Соледад, старшая из двух дочерей комиссара, унаследовавшая от отца тяжелый нос и массивную челюсть, что весьма огорчало мать, нехотя поднялась из кресла и расправила юбку белого шелкового платья. Спорить с матерью она не хотела, поэтому молча вышла в холл и поднялась по широкой лестнице на второй этаж, где находились спальни, несколько раз постучалась в дверь сестры:
– Селена, ты спустишься к ужину? Мама будет в ярости, если я тебя не приведу.
Никакого ответа. Только тихие всхлипы.
– Я вхожу, Селена, – предупредила девушка и открыла дверь.
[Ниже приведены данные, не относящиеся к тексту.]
-- ==== Sys2Proof/Tests/Slice0.lean ====
section
/-! SUPPORT. The model's own tests: the WellFormed smoke test, one word for every constructor, vectors of
spec/95_test_vectors.md (named in each comment), and a witness for each statement that has hypotheses. -/

namespace Sys2Proof.Tests

open Sys2Proof Sys2Proof.Machine

/-! ## Helpers -/

/-- Whether a result is a next state that passes a check. -/
def after (r : Result) (check : State → Bool) : Bool :=
  match r with
  | .next t => check t
  | .fault _ => false
  | .refused _ => false

/-- The reset state with registers set. -/
def withRegs (l : List (Nib × Byte)) : State := l.foldl (fun s p => writeReg p.1 p.2 s) State.reset

/-- A state with memory bytes set. -/
def withBytes (l : List (Word × Byte)) (s : State) : State := l.foldl (fun s p => memWrite p.1 p.2 s) s

/-- The status after a fatal error. -/
def haltedAt (kind : ErrorKind) (op pc : Word) : Status := .halted { kind := kind, op := op, pc := pc }

/-! ## WellFormed (30_encoding.md R50) -/

theorem test_sys_with_cls_byte_is_ill_formed : wellFormed (.sys 0x0E0) = false := by decide
theorem test_sys_with_ret_byte_is_ill_formed : wellFormed (.sys 0x1EE) = false := by decide
theorem test_sys_is_well_formed : wellFormed (.sys 0xE00) = true := by decide

/-! ## Decoding: words written out from 30_encoding.md R57 -/

theorem test_decode_class0 :
    decodeWord 0x0123 = .ok (.sys 0x123) ∧ decodeWord 0x0000 = .ok (.sys 0x000) ∧
    decodeWord 0x00E0 = .ok (.cls 0x0) ∧ decodeWord 0x01E0 = .ok (.cls 0x1) ∧
    decodeWord 0x00EE = .ok (.ret 0x0) ∧ decodeWord 0x0FEE = .ok (.ret 0xF) := by decide

theorem test_decode_control :
    decodeWord 0x1234 = .ok (.jp 0x234) ∧ decodeWord 0x2789 = .ok (.call 0x789) ∧
    decodeWord 0x3342 = .ok (.seImm 0x3 0x42) ∧ decodeWord 0x4300 = .ok (.sneImm 0x3 0x00) ∧
    decodeWord 0x5121 = .ok (.seReg 0x1 0x2 0x1) ∧ decodeWord 0x912F = .ok (.sneReg 0x1 0x2 0xF) ∧
    decodeWord 0xBFFE = .ok (.jpV0 0xFFE) := by decide

theorem test_decode_alu_literal :
    decodeWord 0x6A3C = .ok (.ldImm 0xA 0x3C) ∧ decodeWord 0x7102 = .ok (.addImm 0x1 0x02) ∧
    decodeWord 0xC30F = .ok (.rnd 0x3 0x0F) := by decide

theorem test_decode_class8 :
    decodeWord 0x8120 = .ok (.ldReg 0x1 0x2) ∧ decodeWord 0x8121 = .ok (.orReg 0x1 0x2) ∧
    decodeWord 0x8122 = .ok (.andReg 0x1 0x2) ∧ decodeWord 0x8123 = .ok (.xorReg 0x1 0x2) ∧
    decodeWord 0x8124 = .ok (.addReg 0x1 0x2) ∧ decodeWord 0x8125 = .ok (.subReg 0x1 0x2) ∧
    decodeWord 0x8126 = .ok (.shr 0x1 0x2) ∧ decodeWord 0x8127 = .ok (.subnReg 0x1 0x2) ∧
    decodeWord 0x812E = .ok (.shl 0x1 0x2) := by decide

theorem test_decode_index_display :
    decodeWord 0xA345 = .ok (.ldI 0x345) ∧ decodeWord 0xD01F = .ok (.drw 0x0 0x1 0xF) := by decide

theorem test_decode_classE :
    decodeWord 0xE49E = .ok (.skp 0x4) ∧ decodeWord 0xE4A1 = .ok (.sknp 0x4) := by decide

theorem test_decode_classF :
    decodeWord 0xF507 = .ok (.ldVxDt 0x5) ∧ decodeWord 0xF30A = .ok (.ldVxK 0x3) ∧
    decodeWord 0xFA15 = .ok (.ldDtVx 0xA) ∧ decodeWord 0xF118 = .ok (.ldStVx 0x1) ∧
    decodeWord 0xF11E = .ok (.addI 0x1) ∧ decodeWord 0xF229 = .ok (.ldF 0x2) ∧
    decodeWord 0xF033 = .ok (.ldB 0x0) ∧ decodeWord 0xF655 = .ok (.saveRegs 0x6) ∧
    decodeWord 0xF665 = .ok (.loadRegs 0x6) := by decide

/-- Vectors X1 to X5 and the neighbours of defined sub-codes (R52). -/
theorem test_decode_refuses_undefined :
    decodeWord 0x8008 = .error (.unknownInstruction 0x8008) ∧ decodeWord 0x800D = .error (.unknownInstruction 0x800D) ∧
    decodeWord 0x800F = .error (.unknownInstruction 0x800F) ∧ decodeWord 0xE000 = .error (.unknownInstruction 0xE000) ∧
    decodeWord 0xE09F = .error (.unknownInstruction 0xE09F) ∧ decodeWord 0xF000 = .error (.unknownInstruction 0xF000) ∧
    decodeWord 0xFFFF = .error (.unknownInstruction 0xFFFF) := by decide

theorem test_table_word : decodeTableWord 16 0xD012 = some (.drw 0x0 0x1 0x2) ∧ decodeTableWord 16 0x8008 = none := by
  decide

/-! ## Fetch and step -/

/-- X8: the fetch wraps from 0xFFF to 0x000, big-endian. -/
theorem test_fetch_wraps :
    fetchWord (withBytes [(0xFFF, 0x60)] { State.reset with pc := 0x0FFF }) = 0x60F0 := by decide

/-- X7: pc 0x1000 fetches the font bytes at 0x000 and 0x001, an undefined word. -/
theorem test_step_takes_unknown_instruction :
    after (step { State.reset with pc := 0x1000 })
      (fun t => t.status == haltedAt .unknownInstruction 0xF090 0x1000 && t.pc == 0x1000) = true := by decide

/-- L4: an empty program halts at its first zero word. -/
theorem test_step_from_reset_halts :
    after (step State.reset) (fun t => t.status == haltedAt .unsupportedInstruction 0x0000 0x200) = true := by decide

/-- X10: Halted has no step. -/
theorem test_halted_has_no_step :
    step { State.reset with status := haltedAt .stackOverflow 0x2200 0x200 } =
      .fault (.halted { kind := .stackOverflow, op := 0x2200, pc := 0x200 }) := rfl

/-- A placed word is what the next step runs (F7). -/
theorem test_step_runs_placed_word :
    after (step (State.reset.withFetchWord 16 0x1234)) (fun t => t.pc == 0x234) = true := by decide

/-- A gap fixed by the schedule: 60_exceptions.md R108, R115; K11. -/
theorem test_step_applies_schedule :
    after (step { (State.reset.withFetchWord 16 0x1200) with
        dt := 0x3C, dirty := true,
        schedule := [{ ticks := 3, keyWrites := [(0xB, true)], dirtyConsumed := true }] })
      (fun t => t.dt == 0x39 && keyDown 0xB t && !t.dirty && t.st == 0x00 && t.schedule.isEmpty) = true := by decide

/-! ## Display -/

/-- D2. -/
theorem test_cls :
    after (exec (.cls 0x0) { State.reset with fb := fbSet 63 31 (fbSet 5 5 State.reset.fb) })
      (fun t => !fbGet 5 5 t.fb && !fbGet 63 31 t.fb && t.dirty && t.pc == 0x202) = true := by decide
В комнате сестры не горел свет. Селена лежала поверх покрывала растрепанная, в одной рубашке, вокруг разбросаны письма и листки с нотами. Соледад осторожно присела на край кровати и погладила сестру по густым черным волосам:
– Дорогая, у меня нет сил смотреть, как ты себя изводишь.
Соледад иногда завидовала сестре, которой досталась мамино кукольное личико и красивая фигура. Семнадцатилетняя Селена выглядела женственней, чем старшая Соледад, которая себе самой напоминала худощавого мальчишку с угловатыми плечами и несуразной походкой. Даже сейчас, вся заплаканная, Селена казалась очень хорошенькой.
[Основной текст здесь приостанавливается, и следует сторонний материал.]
-- ==== Sys2Proof/Syntax.lean ====
section
/-! DEFINITION. The commands of the block: one constructor of `Instr` for each row of the table of operations and
events, with the records their operands carry. -/

namespace Sys2Proof

/-- Privilege of a RISC-V hart (R118, R247, R371). -/
inductive Priv | u | s | m
deriving DecidableEq, Repr

/-- The requester of an access: it decides the partition and the rights (R367, R371, R372). -/
inductive Agent
  /-- Server core `c` (R264 numbering) in privilege `pr`. -/
  | core (c : Fin 128) (pr : Priv)
  /-- Spindle core `k` of engine `e`. -/
  | spindle (e : Fin 32) (k : Fin 4) (pr : Priv)
  /-- A context slot of an engine: its movers, feeders, drains and vector unit. -/
  | engine (e : Fin 32) (n : Fin 16)
  /-- A hub unit that acts for partition `p` (R367). -/
  | hubUnit (p : Fin 16)
  /-- Hub firmware. -/
  | hubFw
  /-- The object dictionary. -/
  | dict
  /-- The guest die (R356). -/
  | guest
  /-- The migration engine, which alone reaches the spread region directly (R189, R368). -/
  | migration
  /-- The checkpoint writer (R368). -/
  | ckptWriter
  /-- The scrubber of R370 (R368). -/
  | scrubber
  /-- A debug module's system bus (R451, R452). -/
  | debugger (dm : Fin 10)
  /-- A peer, on a local connection (R328). -/
  | peer (conn : BitVec 16)
deriving DecidableEq, Repr

/-- A spool: engine, context slot, spool index. -/
structure SpoolId where
  e : Fin 32
  n : Fin 16
  s : Fin 4
deriving DecidableEq, Repr

/-- A Spindle core: engine and core index. -/
structure CoreId where
  e : Fin 32
  k : Fin 4
deriving DecidableEq, Repr

/-- How an MMIO register is accessed: whole, one 32-bit half, or a width or alignment that R447 refuses. -/
inductive RegAccess | w64 | lo32 | hi32 | bad
deriving DecidableEq, Repr

/-- What the error codes report of a line read (R388, R390): an event of the memory device. -/
inductive EccResult | ok | corrected (conn : Option (Fin 168)) | uncorrectable | pathParity | pathParityAddr
deriving DecidableEq, Repr

/-- The parity of a message checked before it is put into flits (R350, R390): sound, wrong in the data of some lines, or wrong in a
header field. -/
inductive PathParity | ok | data (lines : BitVec 4) | field
deriving DecidableEq, Repr

/-- What a controller does with a refresh (R225): the one that falls due is issued or, where it may, postponed; one is pulled in. -/
inductive RefAct | issue | postpone | pullIn
deriving DecidableEq, Repr

/-- A bank and what its controller does with the refresh (R225). -/
structure BankRef where
  bank : Fin 16
  act  : RefAct
deriving DecidableEq, Repr

/-- The end of a repair of a die, and what the reads of its copy met: the lines of its target, with the ECC outcome of each (R228). -/
structure RepairEnd where
  die   : Fin 8
  reads : List (Nat × EccResult)
deriving DecidableEq, Repr

/-- What the rebuild of the mapping finds in the blocks that were open (R237, R239): the logical pages whose newest page fails its
CRC, and those of them that are lower pages whose first pass had completed. -/
structure CutPages where
  cut       : List Nat
  lowerHeld : List Nat
deriving DecidableEq, Repr

/-- The atomic operations (R280). -/
inductive AtomicOp | add | fadd32 | faddbf16 | min | max | swap | cas
deriving DecidableEq, Repr

/-- What an access does. -/
inductive MemKind
  | read
  | fetch
  | write
  | atomic (op : AtomicOp) (size64 signed : Bool)
  | lr
  /-- A read that gains the line for a store (R267). -/
  | own
  | sc
  | peek
deriving DecidableEq, Repr

/-- An access at an MPA that the hub or a controller serves (R206). -/
structure MemReq where
  agent   : Agent
  kind    : MemKind
  mpa     : BitVec 50
  /-- Length in bytes of a read. -/
  len     : Nat
  /-- Bytes written. -/
  data    : Bytes
  /-- Byte strobes of a write, from its first byte up; none: every byte (R347). -/
  strobe  : Option (BitVec 64)
  operand : Word
  compare : Word
  /-- The range's bias as the requester's translation gave it: SHARED (R275). -/
  shared  : Bool
  /-- The requester keeps a copy (a cacheable access of a caching agent). -/
  cached  : Bool
  /-- The ASTAG of the requester's translation (charged by R200, R201). -/
  astag   : BitVec 16
  /-- The tier hint of the range (R196). -/
  hint    : BitVec 2
  /-- Whether the access goes directly to a stacked frame (R198). -/
  direct  : Bool
  /-- Generation carried by the request (R427, R428). -/
  gen     : BitVec 32
  ecc     : EccResult
  /-- The address as a task in U-mode issues it: its engine's range cache translates it under the ASTAG of the task's context slot
  (R118), and the translation gives `mpa`, `shared`, `astag` and `hint`. -/
  va      : Option Word := none
deriving DecidableEq, Repr

/-- A translation request that misses a range cache (R251). -/
structure XlateReq where
  /-- An engine's cache, or the hub's (R249). -/
  engine : Option (Fin 32)
  /-- Engine, context slot, spool and command slot charged with a fault (R256). -/
  e      : Fin 32
  ctx    : Fin 16
  spool  : Fin 4
  slot   : BitVec 32
  /-- Partition and ASTAG of the requester. -/
  part   : Fin 16
  astag  : BitVec 16
  va     : Word
  write  : Bool
  read   : Bool
  exec   : Bool
  remote : Bool
  /-- Requester coded as UNIT of the fault record (R260). -/
  unit   : Nat
deriving DecidableEq, Repr

/-- A Plalia message (R347): header fields, lines and mask. -/
structure PlaMsg where
  chan   : BitVec 3
  rsp    : Bool
  op     : BitVec 4
  poison : BitVec 4
  tag    : BitVec 16
  agent  : BitVec 16
  status : BitVec 8
  nc     : Bool
  aop    : BitVec 3
  size64 : Bool
  signed : Bool
  addr   : BitVec 50
  /-- LINES field: lines less one. -/
  lines  : BitVec 2
  /-- Data lines, 64 bytes each, as one byte string. -/
  data   : Bytes
  /-- Byte mask of a WRP. -/
  mask   : BitVec 64
  /-- Slot credits in the control slot of the flit that brings the header, in the order of R346; none: all zero. -/
  creds  : List Nat := []
  /-- What the parity check finds as the message enters or leaves the link (R350). -/
  parity : PathParity := .ok
deriving DecidableEq, Repr

/-- An Ehrant frame as it arrives or leaves (R315): header fields and payload. -/
structure Frame where
  cls     : BitVec 4
  first   : Bool
  last    : Bool
  fence   : Bool
  enc     : Bool
  unit    : Bool
  retx    : Bool
  ece     : Bool
  srcPeer : BitVec 16
  dstPeer : BitVec 16
  conn    : BitVec 20
  plane   : Fin 16
  psn     : BitVec 24
  group   : BitVec 16
  opid    : BitVec 16
  opcode  : BitVec 8
  reason  : BitVec 8
  addr    : Word
  payload : Bytes
  /-- Spans of the payload that are poisoned: offset and length (R215). -/
  bad     : List (Nat × Nat)
  /-- The link word of direct mode (R317): LSEQ, ACK_LSEQ, CREDITS. -/
  lseq    : BitVec 12
  ackLseq : BitVec 12
  credits : BitVec 8
  /-- Whether the ICRC and, if encrypted, the GCM tag hold, and whether the frame met congestion (IP ECN CE). -/
  icrcOk  : Bool
  gcmOk   : Bool
  ce      : Bool
  /-- What the parity check of the receive path finds (R390): spans of the payload, and whether a header field is concerned. -/
  hurt    : List (Nat × Nat) := []
  hurtField : Bool := false
deriving DecidableEq, Repr

/-- Port states (FAB_PORT_p.STATE). -/
inductive PortState | down | training | up | failed
deriving DecidableEq, Repr

/-- A unit with a generation number (R427). -/
inductive UnitId
  | engine (e : Fin 32)
  | core (c : Fin 128)
  | die (d : Fin 12)
  | carder (u : Fin 4)
deriving DecidableEq, Repr

/-- Temperature sensors of R415. -/
inductive Sensor
  | computeDie (d : Fin 8)
  | stack (d : Fin 8)
  | serverDie (n : Fin 2)
  | hubDie
  | coolantOutlet
deriving DecidableEq, Repr

/-- An event of the start-up sequence (R431, R362): the start condition, the end or the failure of a step. -/
inductive StartEvent
  | condition (mv : Nat)
  | ends (step : Fin 13) (testSel : BitVec 2) (idStrap : BitVec 3)
  | fails (step : Fin 13)
deriving DecidableEq, Repr

/-- Dictionary transports (R438). -/
inductive Transport | i3c | mgtPort | inband (p : Fin 16)
deriving DecidableEq, Repr

/-- An Auquin request (R440, R441). `ses` is the SPDM secure session it arrives in, if any. -/
structure AuqReq where
  tr        : Transport
  ses       : Option Nat
  token     : Byte
  index     : BitVec 16
  sub       : Byte
  expedited : Bool
  last      : Bool
  toggle    : Bool
  /-- Total length of a segmented WRITE. -/
  total     : Nat
  data      : Bytes
deriving DecidableEq, Repr

/-- An SPDM request (R377). -/
structure SpdmReq where
  tr      : Transport
  ses     : Option Nat
  version : Byte
  param1  : Byte
  param2  : Byte
  body    : Bytes
deriving DecidableEq, Repr

/-- A fault ring: of a context slot (R260) or of a partition (R261). -/
inductive RingSel
  | ctx (e : Fin 32) (n : Fin 16)
  | part (p : Fin 16)
deriving DecidableEq, Repr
– Уходи, Соле, прошу, оставь меня в покое, – Селена вцепилась в подушку. – Не хочу никого видеть. Этот пир во время чумы… они все лицемеры! Притворяются, будто ничего не произошло. Отец даже на похороны меня не пустил! Не хочу его видеть.
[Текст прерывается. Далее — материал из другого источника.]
-- ==== Sys2Proof/Machine/Formats.lean ====
section
/-! DEFINITION. Number formats (R34 to R46), the conversions of the expander (R52, R53), the rounding and block scales of the
drain quantiser (R66 to R74), and FP32 arithmetic. Every value is exact, a mantissa times a power of two, until the one
rounding its rule names. -/

namespace Sys2Proof.Machine

open Sys2Proof

/-! ### Exact values -/

/-- m × 2^e. -/
structure Dy where
  m : Int
  e : Int
deriving DecidableEq, Repr

/-- A number or a non-finite value. -/
inductive Num
  | fin (d : Dy)
  | inf (neg : Bool)
  | nan
deriving DecidableEq, Repr

def Dy.zero : Dy := ⟨0, 0⟩
def Dy.neg (a : Dy) : Dy := ⟨-a.m, a.e⟩
def Dy.mul (a b : Dy) : Dy := ⟨a.m * b.m, a.e + b.e⟩
def Dy.scale (a : Dy) (k : Int) : Dy := ⟨a.m, a.e + k⟩
/-- The mantissa in units of 2^e, for e at most the value's own. -/
def Dy.inUnit (a : Dy) (e : Int) : Int := a.m * (2 : Int) ^ (a.e - e).toNat
def Dy.add (a b : Dy) : Dy := let e := min a.e b.e; ⟨a.inUnit e + b.inUnit e, e⟩
def Dy.sub (a b : Dy) : Dy := a.add b.neg
def Dy.abs (a : Dy) : Dy := ⟨a.m.natAbs, a.e⟩
def Dy.isNeg (a : Dy) : Bool := decide (a.m < 0)
def Dy.isZero (a : Dy) : Bool := decide (a.m = 0)
def Dy.lt (a b : Dy) : Bool := let e := min a.e b.e; decide (a.inUnit e < b.inUnit e)
def Dy.le (a b : Dy) : Bool := !(b.lt a)
def Dy.max (a b : Dy) : Dy := if a.lt b then b else a
def Dy.min (a b : Dy) : Dy := if b.lt a then b else a
/-- ⌊log₂|x|⌋ of a nonzero value: its binade. -/
def Dy.binade (a : Dy) : Int := (a.m.natAbs.log2 : Int) + a.e
def Dy.ofNat (n : Nat) : Dy := ⟨n, 0⟩

/-- A value truncated toward zero at 2^lsb, in units of 2^lsb (R59). -/
def Dy.truncAt (a : Dy) (lsb : Int) : Int :=
  if lsb ≤ a.e then a.inUnit lsb
  else
    let q : Int := (a.m.natAbs / 2 ^ (lsb - a.e).toNat : Nat)
    if a.m < 0 then -q else q

/-! ### Rounding (R67, R68) -/

/-- n / d rounded to an integer: 0 to nearest, ties to even; 1 toward zero; 2 stochastic with 16 random bits. -/
def rndQ (mode n d r : Nat) : Nat :=
  let q := n / d
  let m := n % d
  if mode = 0 then (if d < 2 * m ∨ (2 * m = d ∧ q % 2 = 1) then q + 1 else q)
  else if mode = 1 then q
  else if r < 65536 * m / d then q + 1 else q

/-- n / d rounded up. -/
def rndUp (n d : Nat) : Nat := (n + d - 1) / d

/-- |x| in units of 2^lsb, rounded. -/
def rndMag (mode r : Nat) (x : Dy) (lsb : Int) : Nat :=
  if lsb ≤ x.e then x.m.natAbs * 2 ^ (x.e - lsb).toNat else rndQ mode x.m.natAbs (2 ^ (lsb - x.e).toNat) r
– Папа переживает за тебя. Ты слышала, что там произошло? Исповедника и семью Мигеля чуть не убили! А если бы ты пострадала?
Селена резко села на кровати:
– Этого ничего не случилось бы, если бы отец делал свою работу! Моего Мигелито больше нет, а его убийца разгуливает на свободе! Я не верю, что отец не знает кто это. Уверяет, что это не его люди. Но они все там заодно!
– Всё намного сложнее, Селена, – строго сказала Соледад. – Ты должна понимать, отец вынужден быть осторожен с этими опасными людьми. Ты не должна обвинять его.
– Все вы что-то скрываете, – Селена отодвинулась от сестры на самый край кровати. – Держите меня за дурочку. А ты просто выгораживаешь отца своего Хоакина! Это Фернандо Гарсия убил моего Мигеля, я знаю! Иначе зачем ему немедленно отсылать Хоакина прочь? Чтобы тот не спрашивал про убийство друга? Может быть, Хоакин что-то сказал тебе? Вы же с ним так близки… Скажи мне! – Селена схватила сестру за руку. – Ты должна мне сказать, умоляю!
– Замолчи, Селена! – Соледад резко вскочила, сбрасывая руку сестры. – Ты обещала никому не рассказывать про меня и Хоакина.
– Ты – эгоистка. Только о себе и думаешь! Уходи немедленно! – Селена запустила в сестру подушкой.
Та не успела увернуться, подушка сбила высокий гребень, прическа была испорчена, но по сравнению с тем адом, который царил в душе Селены, все это не имело значения. Соледад очень жалела сестру, однако ничем не могла помочь.
– Тебе пора повзрослеть, – тихо сказала Соледад.
Селена свернулась на кровати клубочком, обнимая помятые листки бумаги и шептала:
– Мигель… Мигель…
Пришлось зайти в ванную, чтобы поправить прическу. Здесь ее накрыл внезапный приступ тошноты и длинные худые пальцы девушки впились в раковину. Победив рвотный позыв, Соледад умыла лицо холодной водой, ослабила завязки лифа, слишком стягивающие грудь и направилась вниз. Из зала уже доносились голоса.
В ее душе тоже бушевали бури и разверзалась пропасть, но ей, в отличие от Селены, даже не с кем было поделиться. Доверить свою тайну Соледад не могла никому. Подойдя к дверям гостиной, Соледад заставила себя улыбнуться и вошла с тем видом скромной синьориты из хорошей семьи, которого от нее ожидали.